Congressional Quarterly: Graves: SBA Rule Change Would Hurt Small Businesses
November 19, 2014
By Shawn Zeller
House Small Business Committee Chairman Sam Graves and the Small Business Administration are quarreling again over a new administration move to increase the size of firms eligible for government contracts set aside for small companies.
Graves, R-Mo., wrote this month to Khem R. Sharma, the chief of the SBA’s size standards division, to protest the agency’s proposal in September to allow larger companies in 30 industries to apply for the set-asides.
It would, for instance, set the bar for book publishers seeking small business contracts at up to 1,000 employees, twice the current 500. Companies that extract natural gas or oil could employ 1,250 workers, up from 500.
Graves’ concern is over the agency’s plan to eliminate a special exemption that allows information technology firms with up to 150 workers to win large contracts to advise agencies on their hardware and software needs and to then buy and install the equipment. The SBA would do away with the 150-worker rule and limit eligible firms to $25.5 million in revenue.
SBA says it is changing the rules to adjust to changes in the business world. The IT rule change might help agencies better coordinate IT procurement to ensure government computer systems work well together, a common problem now, by ensuring better-equipped firms get the deals.
But Graves, as well as some advocates for small businesses and the IT firms themselves, say this would hurt many small companies because the cost of computer equipment would be counted against the $25.5 million. For firms with 150 employees and a $25.5 million government contract, “simply paying for supplies and the salaries of employees will cause the company to run a deficit,” Graves wrote, arguing SBA should keep the head-count standard.
The American Small Business League, a California-based group that’s long criticized the SBA for not helping more small companies win government deals, is threatening to sue the agency if the rule is finalized. Lloyd Chapman, the league’s president, says the proposal is “absurd and laughable” and that it would “devastate thousands of small businesses.”
But Sharma notes the agency is merely carrying out the mandate it received in a 2010 law (PL 111-240) to review all of its size standards for small business contracts every five years. The bill was enacted by a Democratic Congress over Republican objections.

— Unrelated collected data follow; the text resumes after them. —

-- ==== Sys2Proof/Laws/Exec.lean ====
section
/-! SUPPORT. What a command can do, said once: `exec` answers a next state for every command in every state, and that
state differs from the first only as its rule says. -/

namespace Sys2Proof.Machine

@[simp] theorem littleEndian_length (v : Half) : (littleEndian v).length = 2 := rfl
@[simp] theorem wakeCommand_length (s : State) : (wakeCommand s).length = 8 := rfl
@[simp] theorem headerBytes_length (index checksum : Byte) : (headerBytes index checksum).length = 6 := rfl

/-- The header's bytes spelled out (R53, R162). -/
theorem headerBytes_eq (index checksum : Byte) :
    headerBytes index checksum = [0xDE, 0xAD, 0xBE, 0xEF, index, checksum] := rfl

/-- Every way a command can change the state. -/
theorem exec_cases (i : Instr) (s : State) :
    (∃ acc, (i = .pckInit ∧ acc = pckSeed ∨ ∃ b, i = .pckByte b ∧ acc = pckStep s.acc b) ∧
      exec i s = .next { s with acc := acc }) ∨
    (∃ crc, (i = .crcInit ∧ crc = crcInitial ∨ ∃ b, i = .crcByte b ∧ crc = crcStep s.crc b) ∧
      exec i s = .next { s with crc := crc }) ∨
    (i = .crcEmit ∧ s.out.length + 2 ≤ s.params.outDepth ∧
      exec i s = .next { s with out := s.out ++ littleEndian s.crc }) ∨
    (i = .crcEmit ∧ s.params.outDepth < s.out.length + 2 ∧ exec i s = .next (raiseError .ovf s)) ∨
    (i = .wakeEmit ∧ s.out.length + 8 ≤ s.params.outDepth ∧
      exec i s = .next { s with out := s.out ++ wakeCommand s, crc := wakeChecksum s }) ∨
    (i = .wakeEmit ∧ s.params.outDepth < s.out.length + 8 ∧ exec i s = .next (raiseError .ovf s)) ∨
    (∃ half, i = .hdrEmit half ∧ pageIndex s.hdrTotal half s.startOffset s.crypt = none ∧
      exec i s = .next (raiseError .idx s)) ∨
    (∃ half index, i = .hdrEmit half ∧ pageIndex s.hdrTotal half s.startOffset s.crypt = some index ∧
      s.out.length + 6 ≤ s.params.outDepth ∧
      exec i s = .next { s with out := s.out ++ headerBytes index (lowByte s.acc) }) ∨
    (∃ half index, i = .hdrEmit half ∧ pageIndex s.hdrTotal half s.startOffset s.crypt = some index ∧
      s.params.outDepth < s.out.length + 6 ∧ exec i s = .next (raiseError .ovf s)) ∨
    (i = .outClear ∧ exec i s = .next { s with out := [] }) ∨
    (i = .blkReset ∧ exec i s = .next (resetBlock s)) := by
  cases i with
  | pckInit => exact .inl ⟨_, .inl ⟨rfl, rfl⟩, rfl⟩
  | pckByte b => exact .inl ⟨_, .inr ⟨b, rfl, rfl⟩, rfl⟩
  | crcInit => exact .inr (.inl ⟨_, .inl ⟨rfl, rfl⟩, rfl⟩)
  | crcByte b => exact .inr (.inl ⟨_, .inr ⟨b, rfl, rfl⟩, rfl⟩)
  | crcEmit =>
    obtain ⟨h, e⟩ | ⟨h, e⟩ := emitThen_cases (littleEndian s.crc) id s
    · exact .inr (.inr (.inl ⟨rfl, h, congrArg _ e⟩))
    · exact .inr (.inr (.inr (.inl ⟨rfl, h, congrArg _ e⟩)))
  | wakeEmit =>
    obtain ⟨h, e⟩ | ⟨h, e⟩ :=
      emitThen_cases (wakeCommand s) (fun pushed => { pushed with crc := wakeChecksum s }) s
    · exact .inr (.inr (.inr (.inr (.inl ⟨rfl, h, congrArg _ e⟩))))
    · exact .inr (.inr (.inr (.inr (.inr (.inl ⟨rfl, h, congrArg _ e⟩)))))
  | hdrEmit half =>
    cases hp : pageIndex s.hdrTotal half s.startOffset s.crypt with
    | none => simp [exec, execHdrEmit, hp]
    | some index =>
      obtain ⟨h, e⟩ | ⟨h, e⟩ := emitThen_cases (headerBytes index (lowByte s.acc)) id s
      · simp only [headerBytes_length] at h
        simp [exec, execHdrEmit, hp, e, h]
      · simp only [headerBytes_length] at h
        simp [exec, execHdrEmit, hp, e, h]
  | outClear => simp [exec, execOutClear]
  | blkReset => simp [exec, execBlkReset]

/-- Every command completes in every state, and leaves the parameters, the reset input, the host's queue and the
observation of reads as they were. -/
theorem exec_next (i : Instr) (s : State) :
    ∃ t, exec i s = .next t ∧ t.params = s.params ∧ t.resetIn = s.resetIn ∧ t.pending = s.pending ∧
      t.reads = s.reads ∧ t.received = s.received := by
  obtain ⟨_, -, h⟩ | ⟨_, -, h⟩ | ⟨-, -, h⟩ | ⟨-, -, h⟩ | ⟨-, -, h⟩ | ⟨-, -, h⟩ | ⟨_, -, -, h⟩ | ⟨_, _, -, -, -, h⟩ |
    ⟨_, _, -, -, -, h⟩ | ⟨-, h⟩ | ⟨-, h⟩ := exec_cases i s <;>
  exact ⟨_, h, rfl, rfl, rfl, rfl, rfl⟩

/-! ### A meaning does not look at the host's queue -/

/-- An outcome with the host's queue replaced. -/
def withPending (p : List HostEvent) : Result → Result
  | .next t => .next { t with pending := p }
  | .fault f => .fault f
  | .refused r => .refused r

theorem emitThen_pending (bytes : List Byte) (others : State → State) (s : State) (p : List HostEvent)
    (ho : ∀ u : State, others { u with pending := p } = { others u with pending := p }) :
    emitThen bytes others { s with pending := p } = { emitThen bytes others s with pending := p } := by
  obtain ⟨h, e⟩ | ⟨h, e⟩ := emitThen_cases bytes others s
  · rw [e, emitThen_of_fits (s := { s with pending := p }) h]
    exact ho { s with out := s.out ++ bytes }
  · rw [e, emitThen_of_not_fits (s := { s with pending := p }) h]
    rfl

theorem exec_pending (i : Instr) (s : State) (p : List HostEvent) :
    exec i { s with pending := p } = withPending p (exec i s) := by
  cases i with
  | crcEmit => exact congrArg _ (emitThen_pending _ id s p fun _ => rfl)
  | wakeEmit => exact congrArg _ (emitThen_pending _ _ s p fun _ => rfl)
  | hdrEmit half =>
    simp only [exec, execHdrEmit]
    split
    · rfl
    · exact congrArg _ (emitThen_pending _ id s p fun _ => rfl)
  | _ => rfl

end Sys2Proof.Machine
end

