-- ==== Sys2Proof/Tests/Slice0.lean ====
section
/-! SUPPORT. The tests: the operand check, decoding of words written out from the encoding tables, one step per command
and per register against 95_test_vectors.md, and for every statement with hypotheses a witness that meets them. -/

namespace Sys2Proof.Tests

open Sys2Proof.Machine

/-- The next state of a result, if it is one. -/
def nextOf : Result → Option State
  | .next t => some t
  | .fault _ => none
  | .refused _ => none

/-- The refusal of a result, if it is one. -/
def refusalOf : Result → Option Refusal
  | .next _ => none
  | .fault _ => none
  | .refused r => some r

theorem eq_next {r : Result} {t : State} (h : nextOf r = some t) : r = .next t := by
  cases r <;> simp_all [nextOf]

theorem eq_refused {r : Result} {f : Refusal} (h : refusalOf r = some f) : r = .refused f := by
  cases r <;> simp_all [refusalOf]

/-- A block just after reset, at address 64, with the least FIFO. -/
def block : State := State.resetWith { blockBase := 64, outDepth := 8 }

/-- A block in use: a checksum in progress, three pages configured, a header waiting, errors pending. -/
def busy : State :=
  { block with
    acc := 0x0907, crc := 0x0498, hdrTotal := 3, status := 0x3, out := [0xDE, 0xAD, 0xBE, 0xEF, 0x03, 0x07] }

/-- A block whose FIFO is full. -/
def full : State := { block with hdrTotal := 1, out := [0x20, 0x06, 0xFF, 0xFF, 0xDE, 0xAD, 0x17, 0x42] }

/-- A block held in reset. -/
def held : State := { block with resetIn := true }

/-- The next state of one host event. -/
def after (e : HostEvent) (s : State) : Option State := nextOf (serve e s)

/-- The next state of one command word. -/
def afterWord (w : Word) (s : State) : Option State := after (commandWrite s.params w) s

/-- The value the next read returns. -/
def readOf (offset width : Nat) (s : State) : Option (List Word) :=
  (after (.read (s.params.blockBase + offset) width) s).map State.reads

/-! ### The operand check (R81, R87) -/

/-- A format N line with an operand is ill formed. -/
theorem test_operand_n_refused : operandFits .n 1 = false ∧ operandFits .n 0 = true := by decide

/-- R87: "an operand above 255". -/
theorem test_operand_b_refused : operandFits .b 256 = false ∧ operandFits .b 255 = true := by decide

/-- R87: "an operand above 65535". -/
theorem test_operand_h_refused : operandFits .h 65536 = false ∧ operandFits .h 65535 = true := by decide

theorem test_assembler_refuses_wide_operands :
    assemble block.params [.pckSeq [0, 256]] = none ∧ assemble block.params [.crcSeq [256]] = none ∧
    assemble block.params [.frameHdr 65536 []] = none ∧
    assemble block.params [.basic (.mnemonic .pckInit 1)] = none := by decide +kernel

/-! ### Decoding. Words written out as OPC, RSV and OPERAND (R80, R81, R83; 95_test_vectors.md section 2.7) -/

theorem test_decode_pckInit :
    decode (0b00000001#8 ++ 0b00000000#8 ++ 0b0000000000000000#16) = .command .pckInit := by decide +kernel

theorem test_decode_pckByte :
    decode (0b00000010#8 ++ 0b00000000#8 ++ 0b0000000010101011#16) = .command (.pckByte 0xAB) := by decide +kernel

theorem test_decode_crcInit :
    decode (0b00010000#8 ++ 0b00000000#8 ++ 0b0000000000000000#16) = .command .crcInit := by decide +kernel

theorem test_decode_crcByte :
    decode (0b00010001#8 ++ 0b00000000#8 ++ 0b0000000000010111#16) = .command (.crcByte 0x17) := by decide +kernel

theorem test_decode_crcEmit :
    decode (0b00010010#8 ++ 0b00000000#8 ++ 0b0000000000000000#16) = .command .crcEmit := by decide +kernel

theorem test_decode_wakeEmit :
    decode (0b00100000#8 ++ 0b00000000#8 ++ 0b0000000000000000#16) = .command .wakeEmit := by decide +kernel

theorem test_decode_hdrEmit :
    decode (0b00110000#8 ++ 0b00000000#8 ++ 0b0001001000110100#16) = .command (.hdrEmit 0x1234) := by decide +kernel

theorem test_decode_outClear :
    decode (0b11110000#8 ++ 0b00000000#8 ++ 0b0000000000000000#16) = .command .outClear := by decide +kernel

theorem test_decode_blkReset :
    decode (0b11111111#8 ++ 0b00000000#8 ++ 0b0000000000000000#16) = .command .blkReset := by decide +kernel

/-- A set bit that the format requires to be 0: bit 0 and bit 16 of N, bit 8 of B, bits [23:16] of H. -/
theorem test_decode_must_be_zero :
    decode 0x01000001 = .illegal .mustBeZeroBitSet ∧ decode 0x01010000 = .illegal .mustBeZeroBitSet ∧
    decode 0x02000100 = .illegal .mustBeZeroBitSet ∧ decode 0x30FF0000 = .illegal .mustBeZeroBitSet ∧
    decode 0xFF000001 = .illegal .mustBeZeroBitSet := by decide +kernel

/-- The ends of R84's unassigned ranges. -/
theorem test_decode_unassigned :
    [0x00, 0x03, 0x0F, 0x13, 0x1F, 0x21, 0x2F, 0x31, 0x80, 0xEF, 0xF1, 0xFE].all
      (fun opc : Byte => decode (opc ++ (0 : BitVec 24)) == .illegal .unassignedOpcode) = true := by decide +kernel

/-- The table's numbering is the word's own; a longer number is no command word. -/
theorem test_decodeTableWord :
    decodeTableWord 32 0x3000FFFF = some (.hdrEmit 0xFFFF) ∧ decodeTableWord 32 0x01000001 = none ∧
    decodeTableWord 64 0x100000000 = none := by decide +kernel

/-! ### Commands (95_test_vectors.md sections 2.1 to 2.6 and 2.9) -/

/-- R102's example. -/
theorem test_pckInit : afterWord 0x01000000 busy = some { busy with acc := 0x00D3 } := by decide +kernel

/-- Section 2.2, the last step of FF FF 01. -/
theorem test_pckByte :
    afterWord 0x02000001 { block with acc := 0xA6A6 } = some { block with acc := 0xA7DE } := by decide +kernel
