-- ==== Sys2Proof/Config.lean ====
section
/-! DEFINITION. The implementation parameters and the named constants of 00_scope.md R7. -/

namespace Sys2Proof

/-- `LAYOUT` (R7): the record layout of the image. -/
inductive Layout where
  /-- "packed, no padding": the normative column of R43 and R46. -/
  | packed
  /-- The alternative column of R43 and R46: one pad byte after each `u8`. -/
  | aligned
  deriving DecidableEq, Repr

/-- One value of the parameter function `sus_amp`: the amplitude `amp` for a voice with this `sustain_level` and `volume`. -/
structure SusPoint where
  level : U16
  volume : U16
  amp : U16
  deriving DecidableEq, Repr

/-- The open parameters of R7 (and `SUPPORTED_VERSION` of R45): fixed for one machine, any value in a claim. -/
structure Params where
  /-- `LAYOUT`. -/
  layout : Layout
  /-- `STEP_CAP`, at least 1: the most commands one `update` dispatches (R79). -/
  stepCap : Nat
  /-- `N_CHANNELS`, 1 to 65536: how many local channels own a note slot (R27). -/
  nChannels : Nat
  /-- `sus_amp` (R102), a function: the points where it differs from its default `min(sustain_level, volume)`. The arguments are 16
  bits each, so every function into `0 .. volume` is such a list (DESIGN CHOICE, log entry 10). -/
  susAmp : List SusPoint
  /-- `SUPPORTED_VERSION` (R45): when set, a successful `load` of another version is refused. -/
  supportedVersion : Option Byte
  deriving DecidableEq, Repr

/-- The values R7 gives as this hardware's own or as defaults. -/
def Params.default : Params where
  layout := .packed
  stepCap := 16
  nChannels := 65536
  susAmp := []
  supportedVersion := none

/-- `OPC_NOP` (R63). -/
abbrev opcNop : Nat := 0
/-- `OPC_SET_CHANNEL` (R63). -/
abbrev opcSetChannel : Nat := 1
/-- `OPC_SET_VOICE` (R63). -/
abbrev opcSetVoice : Nat := 2
/-- `OPC_PLAY` (R63). -/
abbrev opcPlay : Nat := 3
/-- `OPC_WAIT` (R63; the number is the spec's decision D3). -/
abbrev opcWait : Nat := 4
/-- `OPCODE_MAX` (R63): the smallest opcode value that names no command. -/
abbrev opcodeMax : Nat := 5

/-- `HEADER_BYTES` (R7, R41). -/
abbrev headerBytes : Nat := 6

/-- `MAGIC` (R41): the bytes of `BEAM`, in image order. -/
def magic : List Byte := [0x42#8, 0x45#8, 0x41#8, 0x4D#8]

/-- `TICK_LIMIT` (R7, R140): the exclusive upper bound of an admissible tick, 2^32 - 2^16. -/
abbrev tickLimit : Nat := 4294901760

end Sys2Proof
end

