-- ==== Sys2Proof/Syntax.lean ====
section
/-! DEFINITION. The command set: one constructor per row of spec/opcode_table.json (R63, R69). -/

namespace Sys2Proof

/-- A decoded command. R69 names six cases; the bits a command ignores (the operand of `NOP` and of an unknown
opcode) are kept, which R69 advises for a round-trip law (DESIGN CHOICE, log entry 15). -/
inductive Instr where
  /-- `NOP` (R82), with the operand it ignores. -/
  | nop (operand : U16)
  /-- `SET_CHANNEL x` (R83). -/
  | setChannel (x : U16)
  /-- `SET_VOICE x` (R84). -/
  | setVoice (x : U16)
  /-- `PLAY x` (R85). -/
  | play (x : U16)
  /-- `WAIT x` (R86). -/
  | wait (x : U16)
  /-- A reserved opcode, 5 to 255 (R64, R87), with the operand it ignores. -/
  | unknown (opcode : Byte) (operand : U16)
  deriving DecidableEq, Repr

end Sys2Proof
end

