-- ==== Sys2Proof/Machine/Sequencer.lean ====
section
/-! DEFINITION. The PCD loop (40_sequencer.md section 1). -/

namespace Sys2Proof.Machine

/-- The end-of-song transition (R77): nothing logged, no note-off, working registers kept. -/
def State.endOfSong (s : State) : State := { s with running := false, pc := 0, due := 0 }

/-- `pcd_loop(et)` (R76) with `et = now`, from a point where `STEP_CAP - n` is `budget`: the three exit tests in the order end
of song (R77), time gate (R78), work cap (R79), then fetch (R80) and dispatch (R81). -/
def pcdLoop (budget : Nat) (s : State) : Res State :=
  if s.pc = s.commandCount then .next s.endOfSong
  else if s.now.toNat < s.due.toNat then .next s
  else
    match budget with
    | 0 => .next s
    | k + 1 => andThen (s.fetch s.pc) fun i => andThen (exec i s) fun t => pcdLoop k t

/-- The PCD loop of an update: only if `running` (R75), with the whole cap as budget. -/
def State.sequence (s : State) : Res State := if s.running then pcdLoop s.params.stepCap s else .next s

end Sys2Proof.Machine
end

Sharma notes many of the size standards haven’t been adjusted since the 1970s and are out of step with the current contracting market.
When the SBA moved to increase some of the size standards in 2011, Graves – who’d become chairman of the Small Business Committee that year – objected on the grounds that they would hurt some small firms, and the agency scaled back its plans.
The following year, at Graves’ urging, Congress included provisions in the fiscal 2013 defense authorization (PL 112-239) aimed at making it harder for the agency to raise size standards by requiring the SBA to conduct more comprehensive reviews of the affected industries. Graves contends that the September proposed rule violates that law.
The main trade group for government contractors, the Professional Services Council, says although Graves’ concerns about the change in IT contracting rules may be legitimate, it generally supports the SBA’s efforts. “We’ve felt for a long time that the size standards do not reflect the current market realities for federal procurement,” says Alan Chvotkin, the group’s executive vice president.